Will this work? I don’t know. It all depends on whether enough people find it interesting to teach the pluralizer new words. It also depends on people not screwing it up with junk words.

Try it out and LMK what you think.

17
Dec
2007

Improved pluralizing in PHP, ActionScript, and RoR

I found a number of issues with the pluralizing code I posted the other day, and I felt compelled to fix it. While I was at it, I ported the code to ActionScript 3 and then back to Ruby, so you can use the pluralizer in your Flex or RoR apps.

BTW, for those of you who love language and know regular expressions (this means you, lori and nj!), please help me spot any problems with these rules.

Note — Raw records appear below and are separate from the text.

-- ==== Sys2Proof/Laws/Walk.lean ====
section
/-! SUPPORT. Everything a dispatch pass can do, said once: a series of passes is a chain of four kinds of step (R71, R72, R75, R79), each taken while no condition of R70 holds. -/

namespace Sys2Proof.Machine

/-- One result of the walk at a QUEUED order: a start-time ending (R75), a start (R79), a fence that ends at once or
starts to wait (R72). -/
inductive WalkStep : State → State → Prop where
  | endsAtStart (s : State) (i : SlotNo) (o : Order) (e : Ending) (hq : s.slot i = .queued o) (hk : o.kind ≠ .fence)
      (hc : s.considered i o = true) (he : s.startEnding o = some e) : WalkStep s (s.endOrder e i)
  | starts (s : State) (i : SlotNo) (o : Order) (hq : s.slot i = .queued o) (hk : o.kind ≠ .fence)
      (hc : s.considered i o = true) (he : s.startEnding o = none) (ht : s.compatible i o = true) :
      WalkStep s (s.startMove i o)
  | fenceEnds (s : State) (i : SlotNo) (o : Order) (hq : s.slot i = .queued o) (hk : o.kind = .fence)
      (hn : ∀ j ∈ s.older i, (s.slot j).isQueued = false ∧ (s.slot j).isActive = false) (ha : o.arg = 0) :
      WalkStep s (s.endOrder .done i)
  | fenceWaits (s : State) (i : SlotNo) (o : Order) (hq : s.slot i = .queued o) (hk : o.kind = .fence)
      (hn : ∀ j ∈ s.older i, (s.slot j).isQueued = false ∧ (s.slot j).isActive = false) (ha : o.arg ≠ 0) :
      WalkStep s (s.setSlot i (.waiting o o.delay))

/-- A walk step taken while no condition of R70 holds. -/
def OpenStep (s t : State) : Prop := s.blocked = false ∧ WalkStep s t

theorem WalkStep.sameOutside {s t : State} (h : WalkStep s t) : s.sameOutside t := by
  cases h with
  | endsAtStart i o e => exact sameOutside_endOrder s e i
  | starts i o => exact sameOutside_startMove s i o
  | fenceEnds i o => exact sameOutside_endOrder s .done i
  | fenceWaits i o => rfl

theorem blocked_of_sameOutside {s t : State} (h : s.sameOutside t) : t.blocked = s.blocked := by
  unfold State.sameOutside at h
  rw [h]
  rfl

theorem walk_cons_step (i : SlotNo) (s : State) :
    s.walk [i] = s ∨ WalkStep s (s.walk [i]) := by
  simp only [State.walk]
  split
  · exact .inl rfl
  · next o hq =>
    split
    · next hk =>
      unfold State.reachFence
      split
      · exact .inl rfl
      · next hn =>
        have hn' : ∀ j ∈ s.older i, (s.slot j).isQueued = false ∧ (s.slot j).isActive = false := by
          simpa using hn
        split
        · next ha => exact .inr (.fenceEnds s i o hq hk hn' ha)
        · next ha => exact .inr (.fenceWaits s i o hq hk hn' ha)
    · next hk =>
      unfold State.reachMove
      split
      · next hc =>
        split
        · next e he => exact .inr (.endsAtStart s i o e hq hk hc he)
        · next he =>
          split
          · next ht => exact .inr (.starts s i o hq hk hc he ht)
          · exact .inl rfl
      · exact .inl rfl
  all_goals exact .inl rfl

/-- A walk made while no condition of R70 holds is a chain of steps. -/
theorem walk_steps (l : List SlotNo) : ∀ s : State, s.blocked = false → Relation.ReflTransGen OpenStep s (s.walk l) := by
  induction l with
  | nil => intro s _; exact .refl
  | cons i rest ih =>
    intro s hb
    have h1 := walk_cons_step i s
    have hstep : Relation.ReflTransGen OpenStep s (s.walk [i]) := by
      rcases h1 with h1 | h1
      · rw [h1]
      · exact .single ⟨hb, h1⟩
    have hb' : (s.walk [i]).blocked = false := by
      rcases h1 with h1 | h1
      · rw [h1]; exact hb
      · rw [blocked_of_sameOutside h1.sameOutside]; exact hb
    have hgo : s.walk (i :: rest) = s.walk [i] ∨ s.walk (i :: rest) = (s.walk [i]).walk rest := by
      simp only [State.walk]
      split
      · exact .inl rfl
      · split
        · exact .inl rfl
        · exact .inr rfl
      all_goals exact .inr rfl
    rcases hgo with hgo | hgo
    · rw [hgo]; exact hstep
    · rw [hgo]; exact hstep.trans (ih _ hb')

theorem sameOutside_of_steps {s t : State} (h : Relation.ReflTransGen OpenStep s t) : s.sameOutside t := by
  induction h with
  | refl => exact sameOutside_refl s
  | tail _ h ih => exact sameOutside_trans ih h.2.sameOutside

theorem pass_steps (s : State) : Relation.ReflTransGen OpenStep s s.pass := by
  unfold State.pass
  split
  · exact .refl
  · next h => exact walk_steps _ s (by simpa using h)

/-- Everything a series of passes can do (R68 to R72). -/
theorem dispatch_steps (s : State) : Relation.ReflTransGen OpenStep s s.dispatch := by
  have h : ∀ n (t : State), Relation.ReflTransGen OpenStep t (t.passes n) := by
    intro n
    induction n with
    | zero => intro t; exact .refl
    | succ n ih =>
      intro t
      unfold State.passes
      split
      · exact (pass_steps t).trans (ih _)
      · exact pass_steps t
  exact h 17 s

/-- What holds before a series of passes and is kept by every step of a walk holds after it. -/
theorem dispatch_induct (P : State → Prop) (s : State) (h : P s)
    (hstep : ∀ t u : State, P t → t.blocked = false → WalkStep t u → P u) : P s.dispatch := by
  have hs := dispatch_steps s
  generalize s.dispatch = u at hs
  induction hs with
  | refl => exact h
  | tail _ hd ih => exact hstep _ _ ih hd.1 hd.2

theorem sameOutside_dispatch (s : State) : s.sameOutside s.dispatch := sameOutside_of_steps (dispatch_steps s)

/-- A series of passes does nothing while a condition of R70 holds. -/
theorem dispatch_blocked (s : State) (h : s.blocked = true) : s.dispatch = s := by
  have hp : s.pass = s := by simp [State.pass, h]
  simp [State.dispatch, State.passes, hp]

theorem dispatchIfEnded_induct (P : State → Prop) (s before : State) (h : P s)
    (hstep : ∀ t u : State, P t → t.blocked = false → WalkStep t u → P u) : P (s.dispatchIfEnded before) := by
  unfold State.dispatchIfEnded
  split
  · exact dispatch_induct P s h hstep
  · exact h

theorem sameOutside_dispatchIfEnded (s before : State) : s.sameOutside (s.dispatchIfEnded before) := by
  unfold State.dispatchIfEnded
  split
  · exact sameOutside_dispatch s
  · exact sameOutside_refl s

end Sys2Proof.Machine
end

The reason it was important for me to get these pluralization rules rights is that I am using these for human-readable strings. In my project, users get to name things however they want and it is nice to be able to pluralize (or singularize) these words when communicating with the user.

(As a side note, I think the Ruby on Rails idea of auto-pluralizing table names to be a bit bizarre. I like having magic frameworks that do all the work for me, but I want my frameworks to have predictable behavior!! I mean… how bad would it be if the table that holds the “person” object was called “person” instead of “people”?)

Thanks again to the Rails team for getting this ball rolling, and to Paul Osman for the original PHP version of this code.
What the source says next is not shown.